Nomes-  A diretoria presidida por Tranin, referendada por representantes das indústrias associadas no dia 26 de abril,em Assembleia Geral na sede da Alcopar, é composta também pelo vice-presidente Moacir Meneguetti, o secretário Cristiano Mesquita, o tesoureiro Rogério Baggio e diretores suplentes Hélcio Rabassi, Constante Ometto, Samuel Meneguetti, Fernando Vizzotto e Tácito Júnior. No conselho fiscal, Paulo Meneguetti, Fernando Nardine e Waldenir Romani (efetivos), Júlio Meneguetti, Antonio Sérgio Bris e João Batista Meneguetti (suplentes). 

 

RenovaBio - Segundo Tranin, as expectativas para o segmento de bioenergia, que há mais de uma década enfrenta dificuldades, são promissoras com a implementação do RenovaBio, o programa do governo federal que visa trazer maior previsibilidade e atrair mais investimentos e eficiência para o setor sucroenergético. "O RenovaBio será um marco para o país”, diz o presidente, enfatizando o comprometimento da Agência Nacional do Petróleo, Gás Natural e Biocombustíveis (ANP) e do Ministério de Minas e Energia no processo de regulamentação e cumprimento de todos os prazos até o momento. 

 

Moderna - O presidente enfatiza que o RenovaBio é uma política moderna que levará o país a um outro patamar em relação à segurança energética, ampliando a participação de fontes de energia nacionais e renováveis, como é o caso do etanol. "Temos agora pela frente o trabalho de levantamento e organização das informações para certificação. Muitos players já iniciaram o processo para estar prontos até o fim do ano e começar a participar do RenovaBio em 2020”, acrescenta.  

 

Cana e milho - No Paraná, ele vê também a retomada do plantio de cana para assegurar a estabilidade da produção às indústrias e, ao mesmo tempo, no país, um avanço significativo, nos próximos anos, dos biocombustíveis, com destaque para o etanol de milho. 

 

Alcooleira - A previsão da Alcopar é que a safra de cana-de-açúcar 2019/20 no estado, iniciada em abril, seja mais alcooleira, por conta dos atuais patamares de preços do petróleo e também as cotações deprimidas do açúcar.
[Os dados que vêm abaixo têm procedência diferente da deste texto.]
theorem keeps_readAccess_eq {a : Block} {b : Block} {x1 : Master} {x2 : ℕ} {x3 : ℕ} {v} {c : Block} (e : readAccess x1 x2 x3 b = (v, c))
    (h : Keeps a b) : Keeps a c := by
  have := keeps_readAccess x1 x2 x3 h; rw [e] at this; exact this

theorem keeps_readWords {a : Block} {b : Block} (x1 : Master) (x2 : ℕ) (x3 : ℕ)
    (h : Keeps a b) : Keeps a (readWords x1 x2 x3 b).2.2 := by
  induction x2 generalizing x3 b with
  | zero => rw [readWords]; with_reducible assumption
  | succ n ih =>
    first | rw [readWords] | (rw [readWords.eq_def]; dsimp -zeta only)
    repeat' first
      | (with_reducible assumption)
      | (with_reducible apply ih)
      | (intro)
      | (with_reducible first
          | apply keeps_readWord | refine keeps_readWord_eq (by with_reducible assumption) ?_ | refine Keeps.foldl ?_ ?_
          | refine Keeps.ite ?_ ?_)
      | (fail_if_no_progress (with_reducible refine Keeps.upd ?_))
      | (fail_if_no_progress (with_reducible refine Keeps.updHold ?_ rfl))
      | split
      | (dsimp only)

theorem keeps_readWords_eq {a : Block} {b : Block} {x1 : Master} {x2 : ℕ} {x3 : ℕ} {v w} {c : Block} (e : readWords x1 x2 x3 b = (v, w, c))
    (h : Keeps a b) : Keeps a c := by
  have := keeps_readWords x1 x2 x3 h; rw [e] at this; exact this

theorem keeps_regReads {a : Block} {b : Block} (x1 : MgmtSrc) (x2 : DenkanHdr) (x3 : ℕ) (x4 : ℕ)
    (h : Keeps a b) : Keeps a (regReads x1 x2 x3 x4 b) := by
  delta regReads
  repeat' first
    | (with_reducible assumption)
    | (intro)
    | (with_reducible first
        | apply keeps_denkan | apply keeps_readWords | apply keeps_replyNow | refine keeps_readWords_eq (by with_reducible assumption) ?_
        | refine keeps_replyNow_eq (by with_reducible assumption) ?_ | refine Keeps.foldl ?_ ?_ | refine Keeps.ite ?_ ?_)
    | (fail_if_no_progress (with_reducible refine Keeps.upd ?_))
    | (fail_if_no_progress (with_reducible refine Keeps.updHold ?_ rfl))
    | split
    | (dsimp only)

theorem keeps_writeWords {a : Block} {b : Block} (x1 : Master) (x2 : List Word) (x3 : ℕ)
    (h : Keeps a b) : Keeps a (writeWords x1 x2 x3 b).2 := by
  induction x2 generalizing x3 b with
  | nil => rw [writeWords]; with_reducible assumption
  | cons y ys ih =>
    first | rw [writeWords] | (rw [writeWords.eq_def]; dsimp -zeta only)
    repeat' first
      | (with_reducible assumption)
      | (with_reducible apply ih)
      | (intro)
      | (with_reducible first
          | apply keeps_writeWord | refine Keeps.foldl ?_ ?_ | refine Keeps.ite ?_ ?_)
      | (fail_if_no_progress (with_reducible refine Keeps.upd ?_))
      | (fail_if_no_progress (with_reducible refine Keeps.updHold ?_ rfl))
      | split
      | (dsimp only)

theorem keeps_writeWords_eq {a : Block} {b : Block} {x1 : Master} {x2 : List Word} {x3 : ℕ} {v} {c : Block} (e : writeWords x1 x2 x3 b = (v, c))
    (h : Keeps a b) : Keeps a c := by
  have := keeps_writeWords x1 x2 x3 h; rw [e] at this; exact this

theorem keeps_regWrites {a : Block} {b : Block} (x1 : MgmtSrc) (x2 : DenkanHdr) (x3 : ℕ) (x4 : List Word)
    (h : Keeps a b) : Keeps a (regWrites x1 x2 x3 x4 b) := by
  delta regWrites
  repeat' first
    | (with_reducible assumption)
    | (intro)
    | (with_reducible first
        | apply keeps_denkan | apply keeps_replyNow | apply keeps_writeWords | refine keeps_replyNow_eq (by with_reducible assumption) ?_
        | refine keeps_writeWords_eq (by with_reducible assumption) ?_ | refine Keeps.foldl ?_ ?_ | refine Keeps.ite ?_ ?_)
    | (fail_if_no_progress (with_reducible refine Keeps.upd ?_))
    | (fail_if_no_progress (with_reducible refine Keeps.updHold ?_ rfl))
    | split
    | (dsimp only)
No ano passado, o combustível derivado da cana atingiu consumo recorde no Brasil, e que poderia ter sido maior não fosse pela assimetria na questão tributária. 

 

Impostos - Tranin explica que o etanol ainda é pouco consumido nos estados de Santa Catarina e Rio Grande do Sul, devido ao elevado nível de tributação, de 36%. Ele integra um movimento do setor bioenergético nacional que defende uma equalização das tarifas entre os estados, de 12%. Para se ter ideia, a frota de veículos do Rio Grande do Sul é maior que a dos estados do nordeste. Segundo Tranin, a reforma tributária, que deve vir após a da previdência, deve buscar a uniformidade nas tarifas.

 

Soja- Sobre o biodiesel, o percentual de adição de óleo de soja, atualmente de 10% no Brasil, pode ser ampliado, em breve, para 15% - reduzindo ainda mais o nível de poluição das emissões, sem alterar a funcionalidade dos motores.

 

Concorrência - O setor vê com preocupação, também, de acordo com o presidente da Alcopar, os investimentos que vêm sendo realizados por Argentina e Paraguai, para a produção de etanol de milho. Considerando as facilidades de exportação oferecidas no Mercosul, o risco é de que os dois países se transformem em concorrentes diretos, num futuro próximo. Como em ambos a gasolina é vendida ao consumidor sem nenhuma edição de etanol, o setor pretende pleitear ao governo brasileiro que exija dos vizinhos a criação de uma política de adição, a exemplo do que ocorre no Brasil.